Help! My 7 year old son is always in trouble at school.
I'm at my wits end...my 7 year old is always in trouble at school. I feel like I've tried everything, we've taken stuff away, we do time outs, yelling (which does absolutely nothing). He is always fighting at school, he punches kids and hurts them because they did something to him. I can tell that many of these kids he wants to be friends with. So when they treat him badly he hurts them. I keep telling him that if they do something mean to him he should tell the teacher and let them deal with it. That never seems to happen. This has been going on for a couple of years, I want to help him. I understand that it is something that I'm doing or not doing, it's always the parents fault. I'm unsure of what to do, his teachers are understandably frustrated. How do dicipline him enough to get him to stop what he does at school? Any advice would be greatly aappreciated. Thanks



is it always your fault?
Maybe, maybe not.
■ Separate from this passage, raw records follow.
-- ==== Sys2Proof/Machine/Step.lean ====
section
/-! DEFINITION. One step of the machine, and the placing of a word where the next step fetches it. -/

namespace Sys2Proof.Machine

/-- One step: time goes on, and then the next turn of the agenda is taken, or, where it is empty, the focused strand's
own step. The caches hear of its writes. -/
def step (s : State) : Host.Outcome State Fault Refusal :=
  s.settled (match s.agenda with
    | t :: r => { s.tick with agenda := r }.take t
    | [] => s.tick.ownStep)

/-- The state with a word stored where the next step fetches its instruction; where no strand can fetch, a virtual device
with one running strand is set up for it. -/
def State.withFetchWord (s : State) (_nbits w : Nat) : State :=
  let s0 : State := { s with agenda := [] }
  match s0.fetchPa with
  | some pa => s0.placeWord pa w
  | none => s0.bench.placeWord 0x10000 w

end Sys2Proof.Machine
end

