/-! ### Structural instructions -/

/-- What the operands of a structural instruction must meet (R228, R57, R100): tensors are valid and of the format, masks
agree with S, operands fit, and under TNT no register that is read is tainted. -/
def State.movable (s : State) (e : Entry) (f : Fields) (srcs : List SOpd) (tainted : Bool) (sh : List Nat) : Prop :=
  (∀ o ∈ srcs, ∀ t, o.ten = some t → useEntry t f.fmt.toNat = .ok ()) ∧ checkMasks s e f sh = .ok () ∧
    (∀ o ∈ srcs, fitsOpd e f.rk.toNat (Fmt.size f.fmt.toNat) o = .ok ()) ∧
    (trapsTaint f = true → tainted = false ∧ (∀ o ∈ srcs, o.taint = false) ∧ s.masksTainted e f = false ∧
      gvTainted e = false ∧ e.qt = 0)

/-- A result of shape `sh` fits an array register at `z` bits (R50, R228). -/
def fitsRegister (e : Entry) (z : Nat) (sh : List Nat) : Prop :=
  sh.length ≤ 4 ∧ (∀ n ∈ sh, n ≤ 65535) ∧ count sh ≤ capacity e.grows.toNat z

/-- The positions of a result: `g` where active. -/
def positions (s : State) (e : Entry) (f : Fields) (sh : List Nat) (g : Nat → Elt × Flags) : List (Option Elt × Flags) :=
  (List.range (count sh)).map fun i => if isActive s e f sh i then (some (g i).1, (g i).2) else (none, 0)

/-- A structural instruction writes the positions `g` to v[D], with S the frame and cell `fr ++ rc`; `after` is what it
writes besides. -/
def buildsV (i : Instr) (op : BitVec 8) (f : Fields) (s : State) (z : Nat) (srcs : List SOpd) (tainted : Bool)
    (sh : List Nat) (g : Entry → Nat → Elt × Flags) (after : Strand → Strand := id) : Prop :=
  let e := s.capture op f
  let els := positions s e f sh (g e)
  f.fn.getLsbD 0 = false → s.serves op f → s.movable e f srcs tainted sh → fitsRegister e z sh →
  s.acceptsV e f f.d.toNat z els →
  exec i s = .next (s.retires { after (s.me.takesV f.d.toNat z sh els) with prog := 0 })

/-- Every element of an operand can be read, and is `x` (R228, R231). -/
def SOpd.reads (o : SOpd) (s : State) (x : Nat → Elt) : Prop := ∀ j < count o.sh, o.elem s j = .ok (x j)

/-! ### Stores, tokens and work -/

/-- The `n` addresses from `a`. -/
def span (a n : Nat) : List Nat := (List.range n).map (a + ·)

/-- The physical addresses of an element of `z` bits at a bit address; none where it cannot be written. -/
def State.bytesAt (s : State) (vd : Nat) (ba : Int) (z : Nat) : List Nat :=
  match s.transBits vd .wr ba z with
  | .ok pas => pas
  | .error _ => []

/-- `t` is `s` with elements (bit address, size, value) of virtual device `vd` written in order: no other byte changes, and
the bytes of an element that no later one touches hold its value; an element that spans pages may lie in one byte twice, and
that byte is left open. -/
def State.storesAt (s t : State) (vd : Nat) (xs : List (Int × Nat × Nat)) : Prop :=
  s.sameOutside t (xs.flatMap fun q => s.bytesAt vd q.1 q.2.1) ∧
    ∀ (m : Nat) (q : Int × Nat × Nat), xs[m]? = some q → q.1 % 8 = 0 → q.2.1 % 8 = 0 →
      (s.bytesAt vd q.1 q.2.1).Nodup →
      (∀ (m' : Nat) (q' : Int × Nat × Nat), m < m' → xs[m']? = some q' →
        ∀ a ∈ s.bytesAt vd q.1 q.2.1, a ∉ s.bytesAt vd q'.1 q'.2.1) →
      t.holdsBytes (s.bytesAt vd q.1 q.2.1) q.2.2

/-- Every element can be written. -/
def State.writable (s : State) (vd : Nat) (xs : List (Int × Nat × Nat)) : Prop :=
  ∀ q ∈ xs, ∃ pas, s.transBits vd .wr q.1 q.2.1 = .ok pas

/-- `t` is `s` after a finish at a token record (R316): DONE where it is known, then FIN plus 1 with CAN and ERR ORed in;
nothing where the instruction names no token. -/
def State.tokenFinished (s t : State) (tok done : Option Nat) (can err : Bool) : Prop :=
  match tok with
  | none => s.sameMemory t
  | some a => ∀ pa, s.translate s.vd .rw a = .ok pa →
    let old := memRead s.mem pa 8
    t.holdsBytes (span pa 8) ((old + 1) % 2 ^ 62 + (old / 2 ^ 62 ||| 2 * can.toNat ||| err.toNat) * 2 ^ 62) ∧
      (∀ n, done = some n → t.holdsBytes (span (pa + 16) 8) n) ∧
      s.sameOutside t (span pa 8 ++ if done.isSome then span (pa + 16) 8 else [])

/-- What the strand keeps while engine work is issued or finishes: every register but the array registers. -/
def Strand.keeps (a b : Strand) : Prop :=
  a.g = b.g ∧ a.q = b.q ∧ a.m = b.m ∧ a.z = b.z ∧ a.t = b.t ∧ a.sameSpecial b
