-- ==== Sys2Proof/Certificates/Slice0/Obligations.lean ====
section
/-! DEFINITION. Statements for the provers, family by family: what each row of the opcode table does where it completes,
with what it leaves unchanged; where it faults; and what holds of the whole machine. The equations `exec i s = .next t`
name the whole next state, so that every field the right side does not name is unchanged. -/

open Sys2Proof Sys2Proof.Machine

/-! ### Reset and invariants -/

/-- R423: after reset the firmware waits for its image; there is no virtual device and no launch; memory lists nothing.
That an unlisted byte reads 0 and that no cluster is powered yet are the model's reading (log entries 2 and 3). -/
def Obligations.ResetState : Prop :=
  State.reset.firmware = .waiting ∧ State.reset.vds = [] ∧ State.reset.launches = [] ∧ State.reset.clusters = [] ∧
    State.reset.outbox = [] ∧ State.reset.cyc = Vector.replicate 4 0 ∧ State.reset.mem = [] ∧ State.reset.memTaint = [] ∧
    State.reset.memPoison = [] ∧ State.reset.Inv

/-- Every step keeps memory in its canonical form. The form is the model's own (log entry 3). -/
def Obligations.StepKeepsMemoryForm : Prop :=
  ∀ s t : State, s.Inv → step s = .next t → t.Inv

/-- Every row of the table answers a next state in every state: no instruction is refused, and none ends a run. That a
row which is not enabled answers the state unchanged is the model's choice (log entry 15). -/
def Obligations.EveryRowAnswers : Prop := ∀ (i : Instr) (s : State), ∃ t, exec i s = .next t

/-! ### Decoding -/

/-- R90, R110: decoding the encoded word of a legal opcode and fields gives the instruction back, with every operand. -/
def Obligations.DecodeEncode : Prop :=
  ∀ (i : Instr) (op : BitVec 8) (f : Fields), i.word = some (op, f) → i.formOk = true → legal op f = true →
    ∃ w, encode i = some w ∧ decodeWord w = .ok i ∧ opOf w = op ∧ fieldsOf w = f ∧
      ∀ rest, decode (bytesOfWord w ++ rest) = .ok (i, rest)

/-- Words written out from the encoding tables decode to their instructions (R89, R90, R105 to R109). A word whose
opcode is 0x00, reserved, or 0xC0 to 0xFF is no instruction (R104, R110), nor is fewer than 16 bytes. -/
def Obligations.WordsDecode : Prop :=
  decodeWord 0x010C10800000000000000000000000000#128 = .ok (.add { d := 3, a := 1, b := 2 }) ∧
  decodeWord 0x030C1000000000000000FFFFFFFFFFFB#128 = .ok (.addi { d := 3, a := 1, imm := 0xfffffffffffb }) ∧
  decodeWord 0x23146000000000040006FFFFFFFFFFF8#128 = .ok (.ld { d := 5, a := 6, fn := 6, imm := 0xfffffffffff8, hint := 4 }) ∧
  decodeWord 0x280C1084000003200000000000000000#128 = .ok (.ffma { d := 3, a := 1, b := 2, c := 4, rnd := 6, fso := true }) ∧
  decodeWord 0x300000000080000000000000FFFFFFFE#128 = .ok (.br { imm := 0xfffffffe, gs := 2 }) ∧
  decodeWord 0x410082407C0050000001000000000000#128 = .ok (.vldPtr { d := 0, a := 8, b := 9, fmt := 20, e := 31, fn := 1 }) ∧
  decodeWord 0x490C1084000382800005000000000000#128 = .ok (.vfma { d := 3, a := 1, b := 2, c := 4, fn := 5, rnd := 5, rk := 7 }) ∧
  decodeWord 0x700C1000000000000040000000000000#128 = .ok (.red { d := 3, a := 1, fn := 64 }) ∧
  decodeWord 0x930C10840000000000F8000000000003#128 = .ok (.amo { d := 3, a := 1, b := 2, c := 4, fn := 0xf8, imm := 3 }) ∧
  decodeWord 0x9B0C1FC0000000000001000000000000#128 = .ok (.copy { d := 3, a := 1, b := 63, fn := 1 }) ∧
  decodeWord 0xB43C108400000000000000000005037F#128 = .ok (.mms { d := 15, a := 1, b := 2, c := 4, imm := 0x5037f }) ∧
  (∀ w : BitVec 128,
    (opOf w).toNat ∈ [0x00, 0x1F, 0x20, 0x2F, 0x35, 0x36, 0x37, 0x3F] ∨ 0x68 ≤ (opOf w).toNat ∧ (opOf w).toNat ≤ 0x6F ∨
      0x82 ≤ (opOf w).toNat ∧ (opOf w).toNat ≤ 0x8F ∨ 0xA6 ≤ (opOf w).toNat ∧ (opOf w).toNat ≤ 0xAF ∨
      0xBC ≤ (opOf w).toNat →
    decodeWord w = .error .reservedOpcode) ∧
  ∀ bs : List Byte, bs.length < 16 → decode bs = .error .shortWord
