-- ==== Sys2Proof/Laws/PerInstr.lean ====
section
/-! SUPPORT. Per instruction: the opcode row of its word is the instruction itself. -/

namespace Sys2Proof.Laws.Row

/-- The row that the opcode table gives an instruction's own opcode and fields is that instruction. -/
def Statement (i : Instr) : Prop := ∀ op f, i.word = some (op, f) → i.formOk = true → instrOf op f = some i

theorem of_word {i : Instr} {op : BitVec 8} {f : Fields} (h : i.word = some (op, f))
    (r : i.formOk = true → instrOf op f = some i) : Statement i := by
  intro op' f' h' hf
  rw [h] at h'
  cases h'
  exact r hf

theorem of_none {i : Instr} (h : i.word = none) : Statement i := by
  intro op f h'
  simp [h] at h'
I didn't believe in the diagnosis Oppositional Defiance Disorder, until my own child was diagnosed with it.
I know that children need continuity, a schedule that is familiar, comfortable and a parent who means what they say, every single time they say it.
I have learned that kids NEED to be guided, and in our society, our generation (and each generation has it's parenting flops) we've induced a generation of me kids. Kids who think the world revolves around them, that other peoples feelings don't matter and that they have a choice, or a say, in what their life course will be.
But do they 'really' have a say in what their life course will be? Yes and no, really as children they are at mercy to what our lives are. They live under us, not equal to us. It is not up to a child to decide whether or not this is appropriate discipline for this or that behavior. Rules need to be clearly defined and then strictly followed. Along with time, love, real time, like at least once a week, one to one time doing something you both enjoy and just enjoying it together, no school stuff etc. just building the respectful relationship together with each other. Learn to respect one another...
All of this is just my guess, my thoughts and really I do not REALLY know for sure. It is just what I feel.
And keep putting one foot in front of the other.
Good luck!
What is the most important behavior that your want your son to learn?